Table 2: Photovoltaic Parameters of Perovskite Solar Cells with Different Modifications
Device Type VOC (V) JSC (mA/cm²) FF PCE (%) Stability (PCE Retention)
Control (No ARC, No Passivation) 1.132 24.53 0.811 22.52 69% after 300 h UV
With STS ARC Only 1.134 25.15 0.813 23.45 81.2% after 300 h UV
With 3-PyADI Passivation Only 1.145 25.60 0.820 24.10 90% after 1000 h ambient
With STS ARC and 3-PyADI 1.150 25.77 0.825 24.44 93% after 1000 h ambient

The combination of machine learning-optimized ARCs and interface defect passivation represents a holistic approach to minimizing energy losses in perovskite solar cells. The STS ARC enhances light harvesting by reducing reflection and filtering harmful UV radiation, while 3-PyADI passivation mitigates non-radiative recombination and improves interfacial properties. This synergy results in high-efficiency devices with robust stability, addressing key challenges in the commercialization of perovskite solar cells. Future work could extend this machine learning framework to optimize other multilayer structures or material combinations, further pushing the boundaries of perovskite solar cell performance. The integration of data-driven design with experimental validation offers a scalable and efficient strategy for advancing photovoltaic technologies.

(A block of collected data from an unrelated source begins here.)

-- ==== Sys2Proof/Certificates/Slice0/Obligations.lean ====
section
/-! DEFINITION. The statements about the machine that are put to the provers: one definition of a proposition for each entry of
OBLIGATIONS.json, by the rules of the spec that its docstring names. -/

open Sys2Proof Sys2Proof.Machine

/-! ### The machine as a whole -/

/-- What power-up leaves, by the reset values that the spec gives: the module without power at STAGE 0 with a clock of 25, no context and an idle
trust domain (R312, R399, R408, R415), the watchdog limit and the link timeout (R337, R369), and the k-registers of R30 whose reset value is a
number, `KSB`, `KHND`, `KWOVF`, `KMXSTAT` and `KMXROW` among them as `csrr` reads them. That a cell on which no load has fired yet holds the
registers, predicates, packet registers, accumulators and an empty, full cell store of R11 (which speaks of a cell whose load first fires) is log
3's choice, as that memory lists nothing is log 2's. Of the other values of log 3 nothing is said here. -/
def Obligations.ResetState : Prop :=
  let s := State.reset
  s.pkg.host.stage = 0 ∧ s.pkg.host.powered = false ∧ s.pkg.host.ps = 0 ∧ s.pkg.host.clk = 25 ∧ s.pkg.host.busy = false ∧ s.pkg.host.mbop = 0 ∧ s.pkg.host.mbstat = 0 ∧
    s.pkg.host.arg0 = 0 ∧ s.pkg.host.arg1 = 0 ∧ s.pkg.host.desc = List.replicate 64 0 ∧ s.pkg.contexts = [] ∧ s.pkg.convs = [] ∧ s.pkg.trust.td = false ∧ s.pkg.trust.epoch = 0 ∧
    s.pkg.trust.epDrop = 0 ∧ s.pkg.trust.sealF = 0 ∧ s.pkg.trust.barrier = none ∧ s.pkg.watchdogLimit = 2 ^ 28 ∧ s.pkg.linkTimeout = 50 ∧ Memory.wf s.pkg.mem = true ∧
  ∀ c : CellId, let x := s.cellAt c
    (∀ n : XIdx, x.xreg n = ⟨0, .full⟩) ∧ (∀ n : PIdx, n ≠ 0 → x.pred n = false) ∧
    (∀ n : VIdx, (x.vreg n).packet = List.replicate 8 0 ∧ (x.vreg n).st = .full) ∧ (∀ r j, x.accAt r j = 0) ∧ (∀ r, x.poisonedRow r = false) ∧
    (∀ a n, x.load a n = List.replicate n 0) ∧ (∀ off, x.wordFull off = true) ∧ x.fault = none ∧ x.cur = none ∧ x.draw = 0 ∧
    x.k.t = false ∧ x.k.prte = false ∧ x.k.prio = 0 ∧ x.k.cause = 0 ∧ x.k.epc = 0 ∧ x.k.tven = false ∧ x.k.vec = 0 ∧ x.k.fflags = 0 ∧ x.k.te = 0 ∧ x.k.sat = false ∧ x.k.rm = 0 ∧
    x.k.femode0 = 0 ∧ x.k.femode1 = 0 ∧ x.k.cyc = 0 ∧ x.k.ecnt = Vector.replicate 8 0 ∧ x.k.scale = Vector.replicate 8 0x7F ∧
    ∀ k ∈ [0x008#9, 0x009, 0x00E, 0x00F, 0x010], csrValue k (s.focus c) = 0

/-- R12, R54, R55, R68: the core whose turn it is, on a module that runs, fetches the words at the PC of its cell and performs the instruction they
decode to; words that encode none are performed as the reserved encoding they are. Around it, the step counts the cycles of `KCYC` before, and
afterwards notes the faults that were raised and counts the watchdogs (R30, R332, R337); where the agenda names no move, the model's own order chooses
the core (log 1). A step of the hardware is performed in the same way. -/
def Obligations.StepRunsTheDecodedInstruction : Prop :=
  (∀ (s : State) (c : CellId) (rest : List Move), s.agenda = .core c :: rest → s.pkg.host.powered = true → s.pkg.host.runs = true → (s.cellAt c).issues = true →
    let u := clocked s.tick (({ s with agenda := rest } : State).focus c)
    u.cell.badWord = none →
      (∀ i, decode u.cell.fetched = .ok i →
        (∀ t, exec i u = .next t → step s = .next (settled { s with agenda := rest } t)) ∧ (∀ f, exec i u = .fault f → step s = .fault f) ∧
        ∀ r, exec i u = .refused r → step s = .refused r) ∧
      ∀ e t, decode u.cell.fetched = .error e → exec (.reservedEncoding (u.cell.wordAt u.cell.pc)) u = .next t → step s = .next (settled { s with agenda := rest } t)) ∧
  (∀ (s : State) (c : CellId), s.agenda = [] → defaultMove s = some (.core c) →
    let u := clocked s.tick (s.focus c)
    u.cell.badWord = none → ∀ i t, decode u.cell.fetched = .ok i → exec i u = .next t → step s = .next (settled s t)) ∧
  (∀ (s : State) (i : Instr) (rest : List Move) (t : State), s.agenda = .event i :: rest → isStep i = true → exec i { s with agenda := rest } = .next t →
    step s = .next (settled { s with agenda := rest } t)) ∧
  (∀ (n : Nat) (s : State), clocked n s = s.onCell fun c => { c with k := { c.k with cyc := (clocked n s).cell.k.cyc } }) ∧
  ∀ s t : State, settled s t = { t with tick := s.tick + 1, pkg := { t.pkg with boards := (settled s t).pkg.boards, raised := (settled s t).pkg.raised } } ∧
    (settled s t).pkg.boards.map (fun b => { b with watchdog := 0 }) = t.pkg.boards.map (fun b => { b with watchdog := 0 })

/-- Words that the spec writes out with its encodings, of every format of R56-R62, decode to the instructions it says they are: scalar, memory,
stream, packet, channel, remote, conversation and trust-domain words, and commands of four words. -/
def Obligations.WordsOfTheSpecDecode : Prop :=
  decode [0x04C42852] = .ok (.div 6 4 5 true) ∧ decode [0x0521119C] = .ok (.sel 9 1 2 3) ∧ decode [0x18840043] = .ok (.shri 4 4 3) ∧
  decode [0x24414000] = .ok (.lhi 2 true 0x4000) ∧ decode [0x28C20143] = .ok (.lea 6 2 5 3) ∧ decode [0x28A34B08] = .ok (.extf 5 3 11 8) ∧
  decode [0x2C242802] = .ok (.cmpLt 1 4 5) ∧ decode [0x44200002] = .ok (.bp 1 2) ∧ decode [0x5CFFFFFB] = .ok (.loop 7 (-5)) ∧
  decode [0x90050001] = .ok (.feClr 5 .x) ∧ decode [0xE0192901] = .ok (.trap 25 5 2) ∧ decode [0xE0031806] = .ok (.csrw 0 3 0x003) ∧
  decode [0xE0201885] = .ok (.csrr 1 0x023) ∧ decode [0xE00A2008] = .ok (.csrc 0 10 0x004) ∧ decode [0] = .error .reservedMajor ∧
  decode [0x50FFFFFD] = .ok (.bnz 7 (-3)) ∧ decode [0x60A268C3] = .ok (.ld 5 2 3 2 1 2 3) ∧ decode [0x68C32062] = .ok (.st 6 3 1 0 0 3 2) ∧
  decode [0x75226041] = .ok (.ldSync 9 2 1 true 0 0 false 1) ∧ decode [0x7C864061] = .ok (.ldP 4 6 2 0 0 3 1) ∧
  decode [0x80455031] = .ok (.ldV 2 5 2 4 0 3 1) ∧ decode [0x80932042] = .ok (.stV 4 3 1 0 0 4 2) ∧ decode [0x6CE46040] = .ok (.ldS 7 4 3 0 0 2 0) ∧
  decode [0x8503216A] = .ok (.amoFaddF32 8 3 4 true 3) ∧ decode [0x84032220] = .ok (.amoAdd 0 3 4 true false 1) ∧
  decode [0x88A40001] = .ok (.sjoin 5 4) ∧ decode [0x88043803] = .ok (.spub 4 7) ∧ decode [0x8C0B0000] = .ok (.fence 1 3) ∧
  decode [0x8C060002] = .ok (.sbwait 6) ∧ decode [0x8C033003] = .ok (.fenceEng 3 6) ∧ decode [0xA0821880] = .ok (.vadd 4 2 3 2) ∧
  decode [0xA46114F2] = .ok (.vfmul 3 1 2 0x73) ∧ decode [0xA8414300] = .ok (.vcvt 2 1 0x0C 0x08) ∧ decode [0xAD063A04] = .ok (.vrcpstep 8 6 7) ∧
  decode [0xB0C42802] = .ok (.vperm 6 4 5) ∧ decode [0xB5295203] = .ok (.vsmerge 9 9 10) ∧ decode [0xB8620A00] = .ok (.vdice 3 2 1 true) ∧
  decode [0xC0654900] = .ok (.recv 3 5 (some 1) 2) ∧ decode [0xC0440882] = .ok (.send 2 4 false true 1) ∧
  decode [0xC0270043] = .ok (.sendx 1 7 false false 0 true) ∧ decode [0xC4032004] = .ok (.hndBind 3 4) ∧
  decode [0xC8021801] = .ok (.ctlPermit 0 2 3) ∧ decode [0xCC221801] = .ok (.cfgLoad 1 2 3) ∧ decode [0xD0E42900] = .ok (.rld 7 4 5 false 2) ∧
  decode [0xD0C42A81] = .ok (.rst 6 4 5 5) ∧ decode [0xD1282982] = .ok (.rstO 9 8 5 3) ∧ decode [0xD4C42854] = .ok (.ramo 6 4 5 false true 20) ∧
  decode [0xD8A41002] = .ok (.cvSend 5 4 2) ∧ decode [0xD8642903] = .ok (.cvRecv 3 4 5 2) ∧ decode [0xDCA40000] = .ok (.tdBar 5 4) ∧
  decode [0xFC000000, 0x00001000, 0x40000000, 0x63E00004] = .ok (.mxLd ⟨0, 0, 0, 0⟩ 0x1000 0x40000000 0x63E00004) ∧
  decode [0xFC020C68, 0x12244800, 0x00801F00, 0] = .ok (.mxMma ⟨0, 3, 3, 2⟩ 0x12244800 0x00801F00 0) ∧
  decode [0xFC408C44, 6, 0, 0] = .ok (.cpNd ⟨8, 3, 2, 1⟩ 6 0 0) ∧
  decode [0xFC810400, 0x00001000, 0x00003000, 0x000000C1] = .ok (.kvLdk ⟨0, 1, 0, 0⟩ 0x1000 0x3000 0xC1) ∧
  decode [0xFD008C20, 4, 0, 0] = .ok (.chRun ⟨8, 3, 1, 0⟩ 4 0 0)

/-- R54-R71: the decoder reads back every well-formed instruction from the words of its encoding, whatever stands behind them, with each operand at
every value that its field holds. -/
def Obligations.EncodedInstructionsDecode : Prop :=
  ∀ (i : Instr) (rest : List W32), i.wf = true → encode i ≠ [] → (∀ w, i ≠ .reservedEncoding w) → decode (encode i ++ rest) = .ok i

/-- R54-R71: words that decode to an instruction begin with exactly the words of its encoding, and the instruction is well-formed: no other word runs
as it, so that every non-zero field it does not use is refused (R68). -/
def Obligations.DecodedWordsAreTheEncoding : Prop :=
  ∀ (ws : List W32) (i : Instr), decode ws = .ok i → i.wf = true ∧ ∃ rest, ws = encode i ++ rest

/-- The frame of the instructions that work on registers alone: whatever they end in, their result, a hold, a trap or a fault, everything outside the
cell, its stores, its units and every register but the one they write are as before, and of the k-registers at most those of a trap and the flags
change (R22, R24, R85, R168). -/
def Obligations.RegisterFrame : Prop :=
  ∀ (d a b : XIdx) (vd va vb : VIdx) (p q r : PIdx) (w h : Bool) (i : BitVec 16) (m n : BitVec 6) (z k3 : BitVec 3) (disp : BitVec 21) (f src : FmtDesc) (c5 : BitVec 5)
    (kn : BitVec 9) (s t : State),
    let frame : Prop := s.SameOutside t ∧ t.cell.SameStores s.cell ∧ t.cell.SameUnits s.cell ∧ s.cell.k.SameButTrap t.cell.k
    (∀ j ∈ [Instr.add d a b w, .sub d a b w, .mul d a b w, .mulh d a b, .mulhu d a b, .div d a b w, .divu d a b w, .rem d a b w, .remu d a b w, .and d a b, .or d a b, .xor d a b,
        .andn d a b, .orn d a b, .shl d a b w, .shr d a b w, .sra d a b w, .rotl d a b w, .min d a b, .max d a b, .minu d a b, .maxu d a b, .slt d a b, .sltu d a b, .clz d a w,
        .ctz d a w, .popc d a w, .bswap d a w, .sel d a b p, .addi d a i, .andi d a i, .ori d a i, .xori d a i, .slti d a i, .sltui d a i, .shli d a m, .shri d a m, .srai d a m, .lui d i,
        .lhi d h i, .lea d a b z, .extf d a m n, .extfs d a m n, .insf d a m n, .loop d disp, .jalr d a, .csrr d kn, .clen d a, .hndSelf d, .tdStat d],
      exec j s = .next t → frame ∧ s.cell.SameXBut t.cell d ∧ t.cell.v = s.cell.v ∧ t.cell.p = s.cell.p) ∧
    (exec (.call disp) s = .next t → frame ∧ s.cell.SameXBut t.cell 31 ∧ t.cell.v = s.cell.v ∧ t.cell.p = s.cell.p) ∧
    (∀ j ∈ [Instr.cmpEq p a b, .cmpNe p a b, .cmpLt p a b, .cmpGe p a b, .cmpLtu p a b, .cmpGeu p a b, .pand p q r, .por p q r, .pxor p q r, .pnot p q, .pmov p q, .feTest p a .x, .feTest p a .v],
      exec j s = .next t → frame ∧ t.cell.x = s.cell.x ∧ t.cell.v = s.cell.v ∧ ∀ n, n ≠ p → t.cell.pred n = s.cell.pred n) ∧
    (∀ j ∈ [Instr.b disp, .bp p disp, .bnp p disp, .bz a disp, .bnz a disp, .jr a, .ret, .nop, .trap a b p, .eret, .fault a, .brk, .reservedEncoding 0],
      exec j s = .next t → frame ∧ t.cell.x = s.cell.x ∧ t.cell.v = s.cell.v ∧ t.cell.p = s.cell.p) ∧
    ∀ j ∈ [Instr.vadd vd va vb k3, .vsub vd va vb k3, .vmul vd va vb k3, .vmin vd va vb k3, .vmax vd va vb k3, .vabs vd va k3, .vneg vd va k3, .vand vd va vb, .vor vd va vb, .vxor vd va vb,
        .vshl vd va vb k3, .vshr vd va vb k3, .vsra vd va vb k3, .vcmp vd va vb k3, .vsel vd va vb k3, .vfadd vd va vb f, .vfsub vd va vb f, .vfmul vd va vb f, .vfma vd va vb f, .vfmin vd va vb f,
        .vfmax vd va vb f, .vfabs vd va f, .vfneg vd va f, .vfcmp vd va vb f, .vcvt vd va f src, .vpack vd va f src, .vunpack vd va f src, .vrcp vd va, .vrsq vd va, .vexp2 vd va, .vlog2 vd va,
        .vrcpstep vd va vb, .vrsqstep vd va vb, .vsum vd va f, .vmaxr vd va f, .vperm vd va vb, .vbcast vd va c5 f, .vbfly vd va k3 f, .vlen vd va c5, .vbscale vd va vb f, .vquant vd va vb f,
        .vdequant vd va vb f, .vsmerge vd va vb, .vdice vd va c5 w, .vcsc vd va vb, .vnorm vd va vb f],
      exec j s = .next t → frame ∧ t.cell.x = s.cell.x ∧ t.cell.p = s.cell.p ∧ s.cell.SameVBut t.cell vd

/-- Memory keeps its one form: from a state whose memory lists its bytes with strictly rising addresses and no entry at the value of an unlisted byte,
every step leads to such a state, whatever moves. The form is the model's own (log 2). -/
def Obligations.MemoryStaysCanonical : Prop :=
  ∀ s t : State, Memory.wf s.pkg.mem = true → step s = .next t → Memory.wf t.pkg.mem = true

In conclusion, we have demonstrated a comprehensive strategy for enhancing the efficiency and stability of perovskite solar cells through machine learning-guided antireflection coatings and molecular interface engineering. The optimized STS ARC, with a configuration of 100 nm SiO2, 10 nm TiO2, and 10 nm SiO2, achieves a high average transmittance of 98.6% in the visible spectrum, leading to a 4% improvement in JSC and PCE. Its excellent mechanical properties ensure durability for outdoor applications. Complementarily, 3-PyADI passivation reduces surface defects and strain, boosting VOC and FF. The combined approach yields a champion PCE of 24.44% and superior stability under UV and ambient conditions. This work underscores the potential of interdisciplinary methods, combining machine learning, optics, and materials science, to overcome limitations in perovskite solar cells and accelerate their adoption in renewable energy systems.